The pseudo code I pasted has a call to draw the UI, but replace that with drawing a rectangle or something and you get the same result.

The issue is caused by the fact that not until the first draw does SDL make a call to prepare the command encoder (maybe this is an optimisation?) and it’s only at this point does it wait for the vsync.

Specifically, to “fix” this, you can add this to the end of METAL_RenderPresent:

METAL_ActivateRenderCommandEncoder(renderer, MTLLoadActionLoad);

This waits for the v-sync. There might be a reason you’re not doing this, but be aware that it makes the vsync/render-present idea inconsistent under METAL.

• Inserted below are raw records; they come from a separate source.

/-- Soft reset and NMI: ErrorEPC, ERL, SR and BEV, the reset vector; the general and floating-point registers, HI, LO, FCR31, LLbit
and the TLB stay. A soft reset clears the external requests and a pending Watch and keeps no line of any cache, so every line is a
free value of its own; an NMI leaves Cause, memory, the gathered stores, the caches and the rest alone (10_state.md R122,
60_exceptions.md R669, R671, R672). That at a soft reset the gathered stores are issued and memory keeps every other byte is the
model's choice (entry 46). -/
def Claim.SoftResetAndNmi : Prop :=
  ∀ s : State, s.pins.coldReset = false →
    let entered := fun t : State =>
      t.pc = 0xFFFFFFFFBFC00000 ∧ t.delay = .none ∧ t.cp0.errorEpc = s.restartPc ∧
      t.cp0.status = { s.cp0.status with erl := true, sr := true, bev := true } ∧ t.cp0.cause = s.cp0.cause ∧
      t.cp0.epc = s.cp0.epc ∧ t.cp0.random = s.cp0.random ∧ t.cp0.wired = s.cp0.wired ∧ t.tlb = s.tlb ∧
      t.hi = s.hi ∧ t.lo = s.lo ∧ t.fcsr = s.fcsr ∧ t.llBit = s.llBit ∧
      (∀ r, t.gpr r = s.gpr r) ∧ (∀ r, t.fprRaw r = s.fprRaw r)
    (s.pins.softReset = true → ∃ t, step s = .next t ∧ entered t ∧ t.pins.interrupts = 0 ∧ t.pendingWatch = false ∧
      t.pins.softReset = false ∧ t.caches = { epoch := s.free + 1, icache := [], dcache := [], l2 := [] } ∧ t.raced = [] ∧
      t.gather = [] ∧ (∀ a, t.byteAt a = s.drainGather.byteAt a) ∧ (s.gather = [] → ∀ a, t.byteAt a = s.byteAt a)) ∧
    (s.pins.softReset = false → s.pins.nmi = true → ∃ t, step s = .next t ∧ entered t ∧ t.pins.interrupts = s.pins.interrupts ∧
      t.pendingWatch = s.pendingWatch ∧ t.pins.nmi = false ∧ t.caches = s.caches ∧ t.raced = s.raced ∧ t.code = s.code ∧
      t.gather = s.gather ∧ ∀ a, t.byteAt a = s.byteAt a)

/-- A cold reset of the running machine (10_state.md R120, R121, 60_exceptions.md R670). That memory keeps every byte, and that the
old pc in ErrorEPC is the restart address, are the model's choice (entry 46). -/
def Claim.ColdResetStep : Prop :=
  ∀ s : State, s.pins.coldReset = true →
    ∃ t, step s = .next t ∧ t.pc = 0xFFFFFFFFBFC00000 ∧ t.delay = .none ∧ t.cp0.random = 63 ∧ t.cp0.wired = 0 ∧
      t.cp0.status.erl = true ∧ t.cp0.status.bev = true ∧ t.cp0.status.sr = false ∧ t.cp0.errorEpc = s.restartPc ∧
      t.cp0.perfControl.event0 = 0 ∧ t.cp0.perfControl.event1 = 0 ∧ t.pins.interrupts = 0 ∧ t.pendingWatch = false ∧
      t.pins.coldReset = false ∧ t.caches = { epoch := s.free + 1, icache := [], dcache := [], l2 := [] } ∧
      t.mode = .kernel ∧ t.interruptsEnabled = false ∧ (∀ j : Fin 64, t.tlbWritten[j] = false) ∧ ∀ a, t.byteAt a = s.byteAt a

/-- The resets and NMI of a running machine. -/
def Claim.ResetsAndNmi : Prop := Claim.SoftResetAndNmi ∧ Claim.ColdResetStep

/-- The values the spec gives the machine at reset (10_state.md R120, R121, R123). -/
def Claim.ResetValues : Prop :=
  State.reset.pc = 0xFFFFFFFFBFC00000 ∧ State.reset.cp0.random = 63 ∧ State.reset.cp0.wired = 0 ∧
  State.reset.cp0.status.erl = true ∧ State.reset.cp0.status.bev = true ∧ State.reset.cp0.status.sr = false ∧
  State.reset.cp0.perfControl.event0 = 0 ∧ State.reset.cp0.perfControl.event1 = 0 ∧
  State.reset.pins.interrupts = 0 ∧ State.reset.pendingWatch = false ∧ State.reset.mode = .kernel ∧
  State.reset.interruptsEnabled = false ∧ State.reset.translate .fetch State.reset.pc = .pass (0x1FC00000, 2)

/-- The resets and NMI of a running machine, and the values of State.reset. -/
def Obligations.ResetsAndNmi : Prop := Claim.ResetsAndNmi ∧ Claim.ResetValues

/-! ## CP0: 46_cp0.md -/

/-- MFC0 and DMFC0 of a named register write its low word sign-extended, or the whole of it, to rt; where CP0 is usable, and for
registers 24 and 25 in every mode (46_cp0.md R450, R452, R454). -/
def Claim.Cp0ReadResults : Prop :=
  ∀ (s : State) (rt rd : RegNum), s.leavesSegment = false → cp0Named rd = true →
    s.cp0Usable = true ∨ rd = 24 ∨ rd = 25 →
    ∃ v, s.cp0Read rd = some v ∧ GprResult s (exec (.dmfc0 rt rd) s) rt v ∧
      GprResult s (exec (.mfc0 rt rd) s) rt ((BitVec.ofNat 32 v.toNat).signExtend 64)

/-- What a read of the registers with plain fields gives: the reserved bits read 0, KX, SX and UX of Status read 1, and Status,
as every 32-bit register, reads sign-extended
(10_state.md R42, R44, R47, R49, R50, R53, R55, R56, R60, R74, 46_cp0.md R452). -/
def Claim.Cp0ReadValues : Prop :=
  ∀ s : State,
    s.cp0Read 1 = some (BitVec.ofNat 64 s.cp0.random.toNat) ∧
    s.cp0Read 4 = some (BitVec.ofNat 64 (s.cp0.context.pteBase.toNat * 2 ^ 23 + s.cp0.context.badVpn2.toNat * 2 ^ 4)) ∧
    s.cp0Read 5 = some (BitVec.ofNat 64 (s.cp0.pageMask.toNat * 2 ^ 13)) ∧
    s.cp0Read 6 = some (BitVec.ofNat 64 s.cp0.wired.toNat) ∧
    s.cp0Read 8 = some s.cp0.badVAddr ∧
    s.cp0Read 10 = some (BitVec.ofNat 64
      (s.cp0.entryHi.r.toNat * 2 ^ 62 + s.cp0.entryHi.vpn2.toNat * 2 ^ 13 + s.cp0.entryHi.asid.toNat)) ∧
    s.cp0Read 14 = some s.cp0.epc ∧
    s.cp0Read 20 = some (BitVec.ofNat 64
      (s.cp0.xcontext.pteBase.toNat * 2 ^ 37 + s.cp0.xcontext.r.toNat * 2 ^ 35 + s.cp0.xcontext.badVpn2.toNat * 2 ^ 4)) ∧
    s.cp0Read 30 = some s.cp0.errorEpc ∧
    ∃ v, s.cp0Read 12 = some v ∧ v.extractLsb' 28 4 = s.cp0.status.cu ∧ v.getLsbD 26 = s.cp0.status.fr ∧
      v.getLsbD 22 = s.cp0.status.bev ∧ v.getLsbD 20 = s.cp0.status.sr ∧ v.extractLsb' 8 8 = s.cp0.status.im ∧
      v.extractLsb' 5 3 = 7 ∧ v.extractLsb' 3 2 = s.cp0.status.ksu ∧ v.getLsbD 2 = s.cp0.status.erl ∧
      v.getLsbD 1 = s.cp0.status.exl ∧ v.getLsbD 0 = s.cp0.status.ie ∧ v &&& 0x0BAF0000 = 0 ∧ isWord v = true

/-- What a read of the other registers gives: Index, EntryLo0 and EntryLo1 (E at its opaque place, entry 17), Count, Compare, Cause
(IP[7] the timer or the counters, IP[6:2] the pins, IP[1:0] the software requests), PRId, Config, WatchLo, WatchHi, TagLo, TagHi,
and the performance registers 24 and 25, whose placement is the model's choice (entry 15); LLAddr and Diagnostic read as some value,
LLAddr as a word. Of Config, bits 31:6 are R69 and R70; that IB and DB read 1 and CU reads 0 in every state, right after reset too, where
R70 and R121 call them undefined, is the model's choice (DESIGN CHOICE, entry 3), and so is that the upper half of PRId reads 0
(DEDUCED, entry 19) (10_state.md R43, R45, R51, R52, R63, R64, R68 to R73, R75 to R77, R81, 60_exceptions.md R641). -/
def Claim.Cp0ReadFields : Prop :=
  ∀ s : State,
    let sext := fun w : Word32 => some (w.signExtend 64)
    let entryLo := fun (o : Option Word) (l : EntryLo) =>
      ∃ v, o = some v ∧ v.extractLsb' 6 28 = l.pfn ∧ v.extractLsb' 3 3 = l.c ∧ v.getLsbD 2 = l.d ∧ v.getLsbD 1 = l.v ∧
        v.getLsbD 0 = l.g ∧ ∀ i, 34 ≤ i → i < 64 → v.getLsbD i = (decide (i = 34 + Config.entryLoEOffset.val) && l.e)
    (∃ v, s.cp0Read 0 = some v ∧ v.getLsbD 31 = s.cp0.indexP ∧ v.extractLsb' 0 6 = s.cp0.index ∧ v.extractLsb' 6 25 = 0 ∧
      isWord v = true) ∧
    entryLo (s.cp0Read 2) s.cp0.entryLo0 ∧ entryLo (s.cp0Read 3) s.cp0.entryLo1 ∧
    s.cp0Read 9 = sext s.cp0.count ∧ s.cp0Read 11 = sext s.cp0.compare ∧
    (∃ v, s.cp0Read 13 = some v ∧ v.getLsbD 31 = s.cp0.cause.bd ∧ v.extractLsb' 28 2 = s.cp0.cause.ce ∧
      v.getLsbD 15 = (s.timerIp || s.perfRequest) ∧ v.extractLsb' 10 5 = s.pins.interrupts ∧
      v.extractLsb' 8 2 = s.cp0.cause.softIp ∧ v.extractLsb' 2 5 = s.cp0.cause.excCode ∧ v &&& 0x4FFF0083 = 0 ∧ isWord v = true) ∧
    s.cp0Read 15 = some (BitVec.ofNat 64 Config.prid.toNat) ∧
    (∃ v, s.cp0Read 16 = some v ∧ v.extractLsb' 0 3 = s.cp0.configK0 ∧ v.getLsbD 13 = Config.configEB ∧
      v &&& 0xFFFFFFFFFFFFDFF8 = 0x00400930) ∧
    (∃ v, s.cp0Read 17 = some v ∧ isWord v = true) ∧
    (∃ v, s.cp0Read 18 = some v ∧ v.extractLsb' 3 29 = s.cp0.watchLo.paddr0 ∧ v.getLsbD 2 = false ∧
      v.getLsbD 1 = s.cp0.watchLo.r ∧ v.getLsbD 0 = s.cp0.watchLo.w ∧ isWord v = true) ∧
    s.cp0Read 19 = some (BitVec.ofNat 64 s.cp0.watchHi.toNat) ∧
    (∃ v, s.cp0Read 22 = some v) ∧
    (∃ v, s.cp0Read 24 = some v ∧ v.extractLsb' 9 4 = s.cp0.perfControl.event1 ∧ v.extractLsb' 5 4 = s.cp0.perfControl.event0 ∧
      v.getLsbD 4 = s.cp0.perfControl.ie7 ∧ v.extractLsb' 0 4 = s.cp0.perfControl.enables ∧ v.extractLsb' 13 51 = 0) ∧
    s.cp0Read 25 = some (s.cp0.counter1 ++ s.cp0.counter0) ∧
    s.cp0Read 28 = sext s.cp0.tagLo ∧ s.cp0Read 29 = sext s.cp0.tagHi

slime · June 29, 2019, 4:47pm

The optimization you pointed out is extremely common in most Metal codebases - especially for the backbuffer, Apple recommends delaying acquiring a drawable (backbuffer) for the current frame for as long as possible, to give previously submitted frames as much time as possible to complete.

https://developer.apple.com/library/archive/documentation/3DDrawing/Conceptual/MTLBestPracticesGuide/Drawables.html#//apple_ref/doc/uid/TP40016642-CH2-SW1

The concept of a frame is dependent on a Present call. The way your pseudocode is structured, your UI is drawn on frame A, that frame is submitted, and then you draw a point to the backbuffer on frame B (before any event processing, logic updates, etc), and then the whole thing repeats.

Do you still get inconsistent vsync timings if you restructure your code to make all drawing happen immediately before the Present call, instead of both before and after?

slime · June 29, 2019, 5:00pm

Also, to clarify - where the driver stalls on the CPU when vsync is enabled is really dependent on the backend, platform, etc.

In SDL’s Metal backend it will stall on the first draw because that’s where a drawable is acquired. That doesn’t mean the driver waits for vsync for the current frame at that point, it just needs to wait for a previous frame’s backbuffer to complete rendering there (since there’s basically a ring-buffer of backbuffers. Direct3D calls this a swap chain).

In an OpenGL backend the driver often waits inside Present, but the concept of a swap chain is abstracted from the external OpenGL API so it’s really up to the driver, and some may wait for the next swap chain drawable to be available the first time a draw or clear operation happens on the backbuffer as well.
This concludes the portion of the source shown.